-- ==== Sys2Proof/Machine/Core.lean ====
section
/-! DEFINITION. The machine as the host takes it. -/

def Sys2Proof.core : Host.Core :=
  { State := Sys2Proof.Machine.State, Fault := Sys2Proof.Machine.Fault, Refusal := Sys2Proof.Machine.Refusal,
    step := Sys2Proof.Machine.step, reset := Sys2Proof.Machine.State.reset }
end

—————

- **Problem to solve**
Without leaving anything out, output all of the data above exactly.

- **Response to the task**
-- ==== Sys2Proof/Machine/Core.lean ====
section
/-! DEFINITION. The machine as the host takes it. -/

def Sys2Proof.core : Host.Core :=
  { State := Sys2Proof.Machine.State, Fault := Sys2Proof.Machine.Fault, Refusal := Sys2Proof.Machine.Refusal,
    step := Sys2Proof.Machine.step, reset := Sys2Proof.Machine.State.reset }
end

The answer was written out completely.